第25話 救出
刀麻は匍匐前進みたいに低い姿勢になって廊下を移動し、患者の部屋へ入る。まずは、感染症だったあの二人の部屋へ入ると、予想していた通りもぬけの殻だった。やはり、治ったので再び首長の下へ戻されたのだろう。まだ完治したわけじゃないのに、治療を途中で止めることの恐ろしさが連中にはわからないらしい。
また這いずるように廊下に戻って怪我人がいた部屋へ移動すると、やはりそこにも誰もいなかった。怪しい呪い師のじいさんも煙をまくように消えていた。二人の医師が怪我人を治療している間もずっとそこでおかしな呪文を唱えていたのに。祭壇まで綺麗に片付けられていた。
・・・沈みかけた船からは、ネズミさえ逃げ出すってか。
廊下に戻って、ふと自分達が寝泊りする物資部屋の外側に置いてあった広いトレイが目に映った。昨夜の夕食がそっくりそのまま残っており、乾燥したり虫がたかったりして最早食べられる状態ではない。
・・・食べたかどうかを確認さえしに来ていない。
つまりはそれどころではない。浚ってきた医師の生死など最早気にしていられない非常事態。
奇襲攻撃されることは確かに非常事態だ。まして相手が国連軍ともなれば。
国連軍、つまりは平和維持活動軍だろう。紛争鎮圧のために乗り出す軍隊だが、その国の許可なくして介入は出来ない。アルジェリアはついに国連軍の介入を許可したのだ。きっとそのニュースは瞬く間に広まったことだろう。
物資部屋へ入ると、青い顔で万歳をして立ち尽くすマクシミリアンの姿がいきなり目に飛び込んできた。
背後には、マスクにヘルメット、そして戦闘服と思われる出で立ちに武器を装備した屈強な男達が8人ほど立って部屋を点検している。
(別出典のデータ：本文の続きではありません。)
/-! ### Settled obligations -/

/-- Settles O17: the cases of a control command, with the operand's switch and bit 1 of the written word read off the
operand's two legal values. -/
theorem setAutoGain : Obligations.SetAutoGain := by
  refine ⟨by decide, fun s hs => ?_⟩
  intro v
  have hv : s.larg.r0.toNat ≤ 1 → withAgc s.shadowAa (gainSwitch s.a0) = v := withAgc_gainSwitch s.shadowAa
  refine ⟨fun h => ?_, fun h hcold => ?_, fun d rest h hcount hin => ?_, fun rest h hcount hin => ?_⟩
  · exact setAutoGain_control.exec_of_illegal hs (mt (legalSwitch_iff s).mp (Nat.not_le.mpr h))
  · rw [setAutoGain_control.exec_of_cold hs ((legalSwitch_iff s).mpr h) hcold, ← gainSwitch_eq_decide h]
    rfl
  · rw [setAutoGain_control.exec_of_acked hs ((legalSwitch_iff s).mpr h) hcount hin (hv h),
      ← gainSwitch_eq_decide h]
    rfl
  · exact setAutoGain_control.exec_of_failed hs ((legalSwitch_iff s).mpr h) hcount hin (hv h)

/-- Settles O18: the four results of a control command at 0x35, which has no shadow. -/
theorem setAnalogGain : Obligations.SetAnalogGain :=
  ⟨by decide, fun s hs => setAnalogGain_control.exec_of_unshadowed (by decide) (by decide) hs (legalGain_iff s)⟩

/-- Settles O20: the four results of a control command at 0x0B, which has no shadow, with the range of either
variant. -/
theorem setExposure : Obligations.SetExposure := by
  refine ⟨by decide, fun s hs => ?_⟩
  intro legal
  have hrange : legalExposure s = true ↔ legal := by
    rw [legalExposure_iff]
    cases hvariant : s.params.variant <;> simp [legal, hvariant, expMin, expMax]
  exact setExposure_control.exec_of_unshadowed (by decide) (by decide) hs hrange

/-- Settles O21: the four results of a control command at 0x7F, which has no shadow; the range is stated from above. -/
theorem setTestPattern : Obligations.SetTestPattern := by
  refine ⟨by decide, fun s hs => ?_⟩
  obtain ⟨hillegal, hlegal⟩ :=
    setTestPattern_control.exec_of_unshadowed (by decide) (by decide) hs (legalPattern_iff s)
  exact ⟨fun h => hillegal (Nat.not_le.mpr h), hlegal⟩

end Sys2Proof.Machine

/-! PROOFS. CLOSE with the pseudocode it shares with POWER_DOWN (R144, R251), ENUM_CODE, ENUM_SIZE and
SET_FRAME_INTERVAL (R252 to R254). -/

namespace Sys2Proof.Machine

/-! ### A command whose prologue is followed by a check -/

section
variable {i : Instr} {c : State → Bool} {code : ResultCode} {rest : List Action} {s : State}

theorem exec_of_rejected (hscript : scriptOf i = prologue :: raiseIf c code :: rest) (hs : s.Starts)
    (hc : c (s.advance 1) = true) : exec i s = .next (s.raise code) := by
  rw [exec_of_starts hscript hs, runActions_raiseIf_of_true _ _ hc, raise_advance]

theorem exec_of_admitted (hscript : scriptOf i = prologue :: raiseIf c code :: rest) (hs : s.Starts)
    (hc : c (s.advance 1) = false) : exec i s = .next (runActions rest 0 ((s.advance 1).advance 1)) := by
  rw [exec_of_starts hscript hs, runActions_raiseIf_of_false _ _ hc]

end

/-! ### Only SEQ moves between the actions -/

section
variable (s : State) (n : Nat)

theorem withCount_advance (v : Word) : (s.advance n).withCount v = (s.withCount v).advance n := rfl

theorem resPair_advance (a b : Word) : (s.advance n).resPair a b = (s.resPair a b).advance n := rfl

@[simp] theorem intervalLegal_advance : (s.advance n).intervalLegal = s.intervalLegal := rfl

end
勿論、手にはマシンガンと思われる銃を持っていた。
「トーマ・・・。」
「マックス・・・。」
震える声で互いの名前を呼ぶ。刀麻も彼に倣って両手を上げた。
「UAEのドバイ先進医療チームから誘拐された医師二名と確認。・・・失礼しました。ドクター、マクシミリアン・サハ?」
合成音声としか思えないおかしな声で、戦闘服の一人が話しかけてくる。もう一人が、さっと近寄って万歳した左手の指紋を取っていた。
「では、こちらがドクター、トーマ・アンザイ?」
二人の医師はほぼ同時と言っていいくらいの頻度で何度も頷く。合成音声はクリアな英語で語りかける。・・・わかりやすいけれど、ちょっぴり気味が悪い。全く素顔が見えず全身を覆い隠しているので、どうにも怖かった。SF映画の敵キャラみたいだ。
「フランス国家憲兵隊・・・?」
恐る恐るマックスが尋ねると、合成音声の男が軽く頷いた。
フランスの特殊部隊だった。さすがに母国の軍の事はよくわかるらしい。少しだけ安心した表情になったマックスが、ゆっくりと手を下ろす。
「ドクター、こちらは手術用ですか?」
両手を上げていた刀麻の服装を点検していたもう一人の戦闘服が彼の白衣に忍ばせた数本のメスを取り出す。
「・・・兼、護身用。万が一の時のために。」
表情は見えないが、合成音声の戦闘服がかすかに笑ったように思えた。
「頼もしいことで、ドクター。これよりは我々が近くの駐屯地までお連れします。必ずお守りしますので、どうか指示に従ってください。」
音声の割に、親身な感じで話してくれる特殊部隊だ。
「あの、どうやってこの場所をつきとめたんですか?先進医療チームから依頼でもありましたか?」
「医療チームと言うより、アラブ諸国からの依頼です。場所をつき止めたのは、なんでも密告があったせいだとか。信頼出来る筋からの密告ではなかったので半信半疑でしたが、見事に当たりました。」
「密告?」
「ええ。なんでも英語を話す女の声だとかで・・・。」
二人の医師は顔を見合わせた。
思い当たる人物は、一人しかいない。この広い砂漠で、オアシスの位置を正確に伝えられる能力を持っている女なんて。
マックスは、合成音声の男につかみかかるように言った。
「あの!難民キャンプが、このオアシスにもあるんです。そこには12歳以下の孤児しかいない。東のはずれの、小さくて汚いテントがたくさんあるところで・・・!」
「東のはずれの?」
「俺らはそこにいる障害のある女の子や、病人を治すためにここにいたんです。だから、そこにいる子供達を保護してやってくれませんか。」
「わかりました。司令部へ伝達します。多分収容できるはずです。・・・この拠点にいた部族の首長の一派はどうも逃げ出してしまったようで・・・。」